- Goal of the exercise -
Look below for the line containing "abandoned := s.hostq.abandoned.filter". Reproduce it and every line after it exactly, and nothing more.

- Data supplied -
____

-- ==== Sys2Proof/Machine/RegMap.lean ====
section
/-!
DEFINITION. Machine/RegMap.lean: every control and status register of the gateway, as the register tables of spec/ give
them: address, array lengths and strides, and for each field its bits, access code (Table SCOPE-2) and reset value. The
names are the manual's own (REGISTER.FIELD). A register that the manual numbers (Q_CFG of queue q, PORT_CFG of port p)
is ONE record with the array's lengths and strides.
-/
namespace Sys2Proof.Machine

/-- Access codes of Table SCOPE-2 (spec/00_scope.md). `roLow` is the access of the MEM_CLASSc fields: RO for classes
0-15 and RW-L above (Table MEM-10, R332). -/
inductive Acc where
  | rw | ro | wo | w1c | w1s | rc | rwl | roLow
  deriving DecidableEq, Repr

/-- How a register's reset value depends on its index, where its table says so. -/
inductive IndexReset where
  /-- the same value for every index -/
  | none
  /-- PORT_ID.TX_PORT resets to the port number (Table FRAME-13) -/
  | portId
  /-- PHO_STEERm_r resets to the identity map (Table PHO-9) -/
  | steer
  /-- PHO_SOURCEs.POSITION resets to s, or to 0xF (Table PHO-12) -/
  | source
  /-- PHO_LINKl.FIBRE resets to l (Table PHO-12) -/
  | link
  /-- MEM_CLASSc resets to Table MEM-4, or to no access (R332) -/
  | memClass
  /-- INTC_SRCs.LEVEL is 1 for the level sources of Table HOST-5 -/
  | intcSrc
  /-- HLTH_GAUGEg names its cluster (Table PWR-7) -/
  | gauge
  deriving DecidableEq, Repr

/-- One field of a register: lowest bit, width, access code and reset value. Bits that no field covers are reserved:
they read as zero and ignore what is written (R10). -/
structure FieldInfo where
  lo : Nat
  w : Nat
  acc : Acc
  reset : Nat
  deriving DecidableEq, Repr

/-- One register, or an array of `n1` by `n2` registers at strides `s1` and `s2` bytes. -/
structure Reg where
  base : Nat
  n1 : Nat
  s1 : Nat
  n2 : Nat
  s2 : Nat
  idx : IndexReset
  flds : List FieldInfo
  deriving DecidableEq, Repr

/-- A named field: its register, lowest bit and width. -/
structure Field where
  reg : Reg
  lo : Nat
  w : Nat
  deriving DecidableEq, Repr

namespace Csr
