-- ==== Sys2Proof/Machine/Ops.lean ====
section
/-!
DEFINITION. Machine/Ops.lean: the named operations over registers, memory, interrupts, logs, host messages and events
that every meaning is written with.
-/
namespace Sys2Proof.Machine
open Csr

/-! ## Registers -/

/-- Address of element (`i`, `j`) of a register. -/
def Reg.addr (r : Reg) (i j : Nat) : Nat := r.base + i * r.s1 + j * r.s2

/-- MEM_CLASSc after reset: Table MEM-4 for classes 0-15; no access and PRIV 2 for classes 16-63 (R332). -/
def memClassReset (c : Nat) : Nat :=
  let row (rd wr eng key priv : Nat) : Nat := rd + (wr <<< 8) + (eng <<< 16) + (key <<< 34) + (priv <<< 35)
  match c with
  | 0 => row 0xFF 0xBE 0x3FFFF 1 0
  | 1 => row 0xFF 0xFF 0x3FFFF 0 1
  | 2 => row 0xFF 0xFF 0x00400 1 1
  | 3 => row 0x83 0x82 0x3FFFF 0 1
  | 4 => row 0x33 0x32 0 0 1
  | 5 => row 0x33 0xB2 0 0 1
  | 6 => row 0x03 0x82 0 0 1
  | 7 => row 0x0F 0x02 0 0 1
  | 8 => row 0x4E 0x42 0 0 1
  | 9 => row 0x4E 0xCE 0 0 1
  | 10 => row 0x03 0x02 0 0 1
  | 11 => row 0x03 0x82 0 0 1
  | _ => if c < 16 then 0 else row 0 0 0 0 2

/-- Whether source `src` is a level source of Table HOST-5. -/
def isLevelSource (src : Nat) : Bool := 1152 ≤ src && src ≤ 1172

/-- Clusters with a gauge, by block in runs: (block, first cluster, panel, clusters) (Table ARCH-2). Gauges are
numbered in block-index order, clusters ascending and spares last (text after Table PWR-7; log entry 43). -/
def gaugeRuns : List (Nat × Nat × Nat × Nat) :=
  [(2, 0, 0, 16), (3, 0, 2, 17), (4, 0, 1, 1), (5, 0, 0, 6), (5, 6, 1, 4), (5, 10, 2, 6), (6, 0, 0, 17), (7, 0, 0, 3),
   (8, 0, 2, 4), (9, 0, 2, 6), (10, 0, 2, 8), (10, 8, 1, 1), (11, 0, 1, 8), (12, 0, 0, 16), (12, 16, 1, 16), (12, 32, 2, 16),
   (12, 48, 0, 1), (12, 49, 1, 1), (12, 50, 2, 1), (13, 0, 2, 34), (14, 0, 0, 4), (14, 4, 2, 1), (15, 0, 1, 4)]

/-- The block, cluster and panel of a gauge. -/
def gaugeName : List (Nat × Nat × Nat × Nat) → Nat → Option (Nat × Nat × Nat)
  | [], _ => none
  | (b, c, p, n) :: r, g => if g < n then some (b, c + g, p) else gaugeName r (g - n)

/-- The gauge of a cluster of a block. -/
def gaugeOf : List (Nat × Nat × Nat × Nat) → (base b c : Nat) → Option Nat
  | [], _, _, _ => none
  | (b', c', _, n) :: r, base, b, c =>
    if b = b' ∧ c' ≤ c ∧ c < c' + n then some (base + c - c') else gaugeOf r (base + n) b c

/-- HLTH_GAUGEg after reset: its cluster, and PRESENT. -/
def gaugeReset (g : Nat) : Nat :=
  match gaugeName gaugeRuns g with
  | none => 0
  | some (b, c, p) => (b <<< 20) + (c <<< 25) + (p <<< 35) + (1 <<< 38)
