/-- COMPLETION_RECORD (R356 to R358): the oldest finished descriptor of a queue writes its record, posts its chain and
raises its interrupt, or waits for ring space. -/
def execCompletionRecord (q : Fin 8192) (s : State) : Host.Outcome State Fault Refusal :=
  match s.hostq.finished.find? (fun f => f.work.queue == q.val) with
  | none => .next s
  | some f0 =>
    let refused := f0.chains && !s.chainOk f0
    let f := if refused then { f0 with res := { f0.res with reason := 0x0205, error := true } } else f0
    let needs := !(f.work.flags.testBit 3) || f.res.error || f.res.warning
    if needs && decide (s.cqUsed q ≥ s.cqSize q) then .next (s.holdRecord q)
    else
      let s := if refused then (s.queueLog 0x0205 q 2 0).addSat HOSTQ_COUNT.REFUSED 1 else s
      let s := { s with hostq := { s.hostq with finished := s.hostq.finished.erase f0 } }
      let s := if f.refused then s else s.set Q_STATUS.INFLIGHT (s.get Q_STATUS.INFLIGHT q - 1) q
      let s := f.samplers.foldl (fun s u => if f.refused then s else s.hop u f) s
      let s := if needs then s.writeRecord f f.chains else s
      if f.chains then .next (s.chainPost f) else .next (f.samplers.foldl (fun s u => s.sampleRecord u f) s)

/-- QUEUE_DRAIN_END (R349): the last dispatched descriptor of a disabled queue has completed. -/
def execQueueDrainEnd (q : Fin 8192) (s : State) : Host.Outcome State Fault Refusal :=
  if s.on Q_STATUS.DRAINING q && s.fenceOpen q then .next (s.set Q_STATUS.DRAINING 0 q) else .next s

/-! ## Enabling a queue (R349, R371) -/

/-- The queue check of R371: the reason it refuses ENABLE with, or none. -/
def State.queueCheck (s : State) (q : Nat) : Option Nat :=
  let sq := s.get Q_CFG.SQ_LOG2 q
  let cq := s.get Q_CFG.CQ_LOG2 q
  let cls := s.get Q_CFG.CLASS q
  let a := s.get Q_SQ.ADDR q * 128
  let c := s.get Q_CQ.ADDR q * 64
  let kind := s.get Q_CFG.KIND q
  let can (m : Nat) (r : Option (List Nat)) : Bool :=
    match r with
    | none => false
    | some rs => rs.all (fun x => m.testBit x)
  if sq < 4 ∨ 15 < sq ∨ cq < 4 ∨ 15 < cq ∨ a = 0 ∨ c = 0 ∨ (12 ≤ cls ∧ cls ≤ 15) then some 0x0210
  else if !can (s.get MEM_CLASS.READ_MASK cls) (s.regionsOf a (128 * 2 ^ sq)) ||
      !can (s.get MEM_CLASS.WRITE_MASK cls) (s.regionsOf c (64 * 2 ^ cq)) then some 0x0210
  else if kind = 3 ∨ (kind = 1 ∧ !s.inLineRange q) then some 0x0211
  else if kind = 2 ∧ (s.get Q_GROUP.MEMBERS q = 0 ∨ !s.inRegion 0 (s.get Q_GROUP.ADDR q * 64) (16 * s.get Q_GROUP.MEMBERS q))
    then some 0x0211
  else none

/-- Discard a queue's copies fetched and not dispatched, without records (R499). -/
def State.discardFetched (s : State) (q : Nat) : State :=
  { s with hostq := { s.hostq with fetched := s.hostq.fetched.filter (fun f => f.work.queue ≠ q) } }

/-- After a queue passes its check: it is enabled, and each descriptor abandoned at bind-off is finished with 0x020B
(R349, R369). -/
def State.queueEnable (s : State) (q : Nat) : State :=
  let ab := s.hostq.abandoned.filter (fun w => w.queue == q)
  let s := ((s.set Q_CFG.ENABLE 1 q).set Q_STATUS.STOPPED 0 q).addWrap HOSTQ_STATUS.QUEUES_ENABLED 1
  let s := s.set Q_STATUS.INFLIGHT (s.get Q_STATUS.INFLIGHT q + ab.length) q
  { s with hostq := { s.hostq with
      abandoned := s.hostq.abandoned.filter (fun w => w.queue ≠ q)
      finished := s.hostq.finished ++ ab.map (fun w =>
        ⟨w, { reason := 0x020B, error := true, block := 2 }, s.now, s.now, s.now, 0, w.index == 0xFFFF, [], false⟩) } }

/-- ENABLE written to 0: the queue stops fetching at once and drains what it dispatched (R349). -/
def State.queueDisable (s : State) (q : Nat) : State :=
  let s := ((s.set Q_CFG.ENABLE 0 q).discardFetched q).set HOSTQ_STATUS.QUEUES_ENABLED (s.get HOSTQ_STATUS.QUEUES_ENABLED - 1)
  if s.fenceOpen q then s else s.set Q_STATUS.DRAINING 1 q

/-- What a write of Q_CFG does once its locks have been checked and its other fields stored (R349): `want` is the ENABLE
written. -/
def State.queueEnableWrite (s : State) (q : Nat) (want : Bool) : State :=
  let now := s.on Q_CFG.ENABLE q
  if want && !now && !s.on Q_STATUS.DRAINING q then
    match s.queueCheck q with
    | none => s.queueEnable q
    | some r =>
      ((s.set Q_STATUS.REASON r q).queueLog r q 0 0).raise HOSTQ_INT_STATUS.CONFIG_REFUSED
  else if !want && now then s.queueDisable q
  else s

end Sys2Proof.Machine
end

____

- Solution -
      abandoned := s.hostq.abandoned.filter (fun w => w.queue ≠ q)
      finished := s.hostq.finished ++ ab.map (fun w =>
        ⟨w, { reason := 0x020B, error := true, block := 2 }, s.now, s.now, s.now, 0, w.index == 0xFFFF, [], false⟩) } }

/-- ENABLE written to 0: the queue stops fetching at once and drains what it dispatched (R349). -/
def State.queueDisable (s : State) (q : Nat) : State :=
  let s := ((s.set Q_CFG.ENABLE 0 q).discardFetched q).set HOSTQ_STATUS.QUEUES_ENABLED (s.get HOSTQ_STATUS.QUEUES_ENABLED - 1)
  if s.fenceOpen q then s else s.set Q_STATUS.DRAINING 1 q

/-- What a write of Q_CFG does once its locks have been checked and its other fields stored (R349): `want` is the ENABLE
written. -/
def State.queueEnableWrite (s : State) (q : Nat) (want : Bool) : State :=
  let now := s.on Q_CFG.ENABLE q
  if want && !now && !s.on Q_STATUS.DRAINING q then
    match s.queueCheck q with
    | none => s.queueEnable q
    | some r =>
      ((s.set Q_STATUS.REASON r q).queueLog r q 0 0).raise HOSTQ_INT_STATUS.CONFIG_REFUSED
  else if !want && now then s.queueDisable q
  else s

end Sys2Proof.Machine
end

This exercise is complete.